> [REQUIREMENT] Exactly the lines from the start of the data through the line containing "write the result of" should be output, with both ends kept and nothing added.

[TASK INPUTS — start]

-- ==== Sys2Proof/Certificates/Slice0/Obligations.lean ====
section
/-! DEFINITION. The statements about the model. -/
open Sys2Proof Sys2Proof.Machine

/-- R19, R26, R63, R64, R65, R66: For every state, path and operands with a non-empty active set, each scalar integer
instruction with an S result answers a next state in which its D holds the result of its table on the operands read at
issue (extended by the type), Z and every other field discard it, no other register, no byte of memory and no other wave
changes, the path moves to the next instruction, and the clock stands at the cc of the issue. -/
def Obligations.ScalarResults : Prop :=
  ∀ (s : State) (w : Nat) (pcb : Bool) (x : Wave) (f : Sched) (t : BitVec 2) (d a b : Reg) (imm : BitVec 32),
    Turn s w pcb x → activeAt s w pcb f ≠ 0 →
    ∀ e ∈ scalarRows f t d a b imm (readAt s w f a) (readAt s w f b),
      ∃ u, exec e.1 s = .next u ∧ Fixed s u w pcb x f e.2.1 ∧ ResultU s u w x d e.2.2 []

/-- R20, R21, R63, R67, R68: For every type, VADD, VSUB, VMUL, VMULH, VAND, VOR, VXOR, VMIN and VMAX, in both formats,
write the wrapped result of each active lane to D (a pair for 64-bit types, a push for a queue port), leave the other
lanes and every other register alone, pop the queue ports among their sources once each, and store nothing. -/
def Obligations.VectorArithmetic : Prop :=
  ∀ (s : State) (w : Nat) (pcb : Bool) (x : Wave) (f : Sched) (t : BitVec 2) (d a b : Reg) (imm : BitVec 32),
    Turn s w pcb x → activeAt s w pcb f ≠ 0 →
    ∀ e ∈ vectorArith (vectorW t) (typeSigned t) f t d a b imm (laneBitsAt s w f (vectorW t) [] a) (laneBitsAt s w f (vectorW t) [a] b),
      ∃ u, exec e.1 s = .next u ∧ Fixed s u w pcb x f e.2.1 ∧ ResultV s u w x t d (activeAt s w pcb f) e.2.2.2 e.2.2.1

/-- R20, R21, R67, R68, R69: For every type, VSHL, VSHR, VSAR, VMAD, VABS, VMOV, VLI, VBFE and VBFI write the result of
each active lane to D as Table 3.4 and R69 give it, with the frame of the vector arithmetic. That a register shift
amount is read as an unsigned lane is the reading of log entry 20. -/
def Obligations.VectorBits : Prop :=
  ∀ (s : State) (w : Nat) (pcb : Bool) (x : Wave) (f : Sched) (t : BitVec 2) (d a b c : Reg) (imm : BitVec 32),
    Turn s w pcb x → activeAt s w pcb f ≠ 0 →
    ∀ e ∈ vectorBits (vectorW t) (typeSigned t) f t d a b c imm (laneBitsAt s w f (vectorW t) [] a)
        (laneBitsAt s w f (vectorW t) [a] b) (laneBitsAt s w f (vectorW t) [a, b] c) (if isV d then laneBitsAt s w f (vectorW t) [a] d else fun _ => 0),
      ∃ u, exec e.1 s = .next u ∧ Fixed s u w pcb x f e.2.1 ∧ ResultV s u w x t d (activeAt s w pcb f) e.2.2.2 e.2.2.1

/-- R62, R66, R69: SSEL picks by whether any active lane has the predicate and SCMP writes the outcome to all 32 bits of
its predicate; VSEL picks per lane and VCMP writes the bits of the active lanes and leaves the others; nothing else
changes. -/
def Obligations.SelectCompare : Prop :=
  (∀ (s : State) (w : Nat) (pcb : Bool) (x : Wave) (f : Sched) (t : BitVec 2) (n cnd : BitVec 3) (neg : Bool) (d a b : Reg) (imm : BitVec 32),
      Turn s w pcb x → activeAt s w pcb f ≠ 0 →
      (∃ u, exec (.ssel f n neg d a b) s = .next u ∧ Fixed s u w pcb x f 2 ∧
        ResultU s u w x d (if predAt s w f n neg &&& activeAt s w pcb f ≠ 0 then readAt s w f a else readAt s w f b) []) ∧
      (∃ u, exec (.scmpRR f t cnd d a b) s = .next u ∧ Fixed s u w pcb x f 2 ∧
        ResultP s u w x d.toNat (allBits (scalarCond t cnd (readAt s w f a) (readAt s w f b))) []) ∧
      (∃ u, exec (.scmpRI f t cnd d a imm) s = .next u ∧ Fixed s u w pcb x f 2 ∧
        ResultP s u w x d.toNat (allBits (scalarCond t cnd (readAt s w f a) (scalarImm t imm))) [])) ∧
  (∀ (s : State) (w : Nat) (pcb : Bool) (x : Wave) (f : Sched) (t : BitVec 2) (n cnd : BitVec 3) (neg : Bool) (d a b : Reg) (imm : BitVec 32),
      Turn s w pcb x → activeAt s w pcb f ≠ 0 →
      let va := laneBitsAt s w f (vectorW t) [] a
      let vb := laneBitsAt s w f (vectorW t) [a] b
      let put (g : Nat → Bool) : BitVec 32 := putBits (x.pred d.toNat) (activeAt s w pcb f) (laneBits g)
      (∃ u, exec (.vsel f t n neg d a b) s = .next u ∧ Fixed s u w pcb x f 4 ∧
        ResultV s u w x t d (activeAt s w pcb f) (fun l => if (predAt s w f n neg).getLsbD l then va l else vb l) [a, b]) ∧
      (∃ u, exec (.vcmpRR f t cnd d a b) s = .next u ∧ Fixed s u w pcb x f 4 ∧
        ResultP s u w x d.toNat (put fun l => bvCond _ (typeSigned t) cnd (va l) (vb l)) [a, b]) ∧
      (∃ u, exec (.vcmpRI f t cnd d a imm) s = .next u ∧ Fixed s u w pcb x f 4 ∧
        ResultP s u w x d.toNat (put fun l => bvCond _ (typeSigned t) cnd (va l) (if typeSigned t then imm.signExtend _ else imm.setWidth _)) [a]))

[TASK INPUTS — finish]

> [ANSWER SECTION]
-- ==== Sys2Proof/Certificates/Slice0/Obligations.lean ====
section
/-! DEFINITION. The statements about the model. -/
open Sys2Proof Sys2Proof.Machine

/-- R19, R26, R63, R64, R65, R66: For every state, path and operands with a non-empty active set, each scalar integer
instruction with an S result answers a next state in which its D holds the result of its table on the operands read at
issue (extended by the type), Z and every other field discard it, no other register, no byte of memory and no other wave
changes, the path moves to the next instruction, and the clock stands at the cc of the issue. -/
def Obligations.ScalarResults : Prop :=
  ∀ (s : State) (w : Nat) (pcb : Bool) (x : Wave) (f : Sched) (t : BitVec 2) (d a b : Reg) (imm : BitVec 32),
    Turn s w pcb x → activeAt s w pcb f ≠ 0 →
    ∀ e ∈ scalarRows f t d a b imm (readAt s w f a) (readAt s w f b),
      ∃ u, exec e.1 s = .next u ∧ Fixed s u w pcb x f e.2.1 ∧ ResultU s u w x d e.2.2 []

/-- R20, R21, R63, R67, R68: For every type, VADD, VSUB, VMUL, VMULH, VAND, VOR, VXOR, VMIN and VMAX, in both formats,
write the wrapped result of each active lane to D (a pair for 64-bit types, a push for a queue port), leave the other
lanes and every other register alone, pop the queue ports among their sources once each, and store nothing. -/
def Obligations.VectorArithmetic : Prop :=
  ∀ (s : State) (w : Nat) (pcb : Bool) (x : Wave) (f : Sched) (t : BitVec 2) (d a b : Reg) (imm : BitVec 32),
    Turn s w pcb x → activeAt s w pcb f ≠ 0 →
    ∀ e ∈ vectorArith (vectorW t) (typeSigned t) f t d a b imm (laneBitsAt s w f (vectorW t) [] a) (laneBitsAt s w f (vectorW t) [a] b),
      ∃ u, exec e.1 s = .next u ∧ Fixed s u w pcb x f e.2.1 ∧ ResultV s u w x t d (activeAt s w pcb f) e.2.2.2 e.2.2.1

/-- R20, R21, R67, R68, R69: For every type, VSHL, VSHR, VSAR, VMAD, VABS, VMOV, VLI, VBFE and VBFI write the result of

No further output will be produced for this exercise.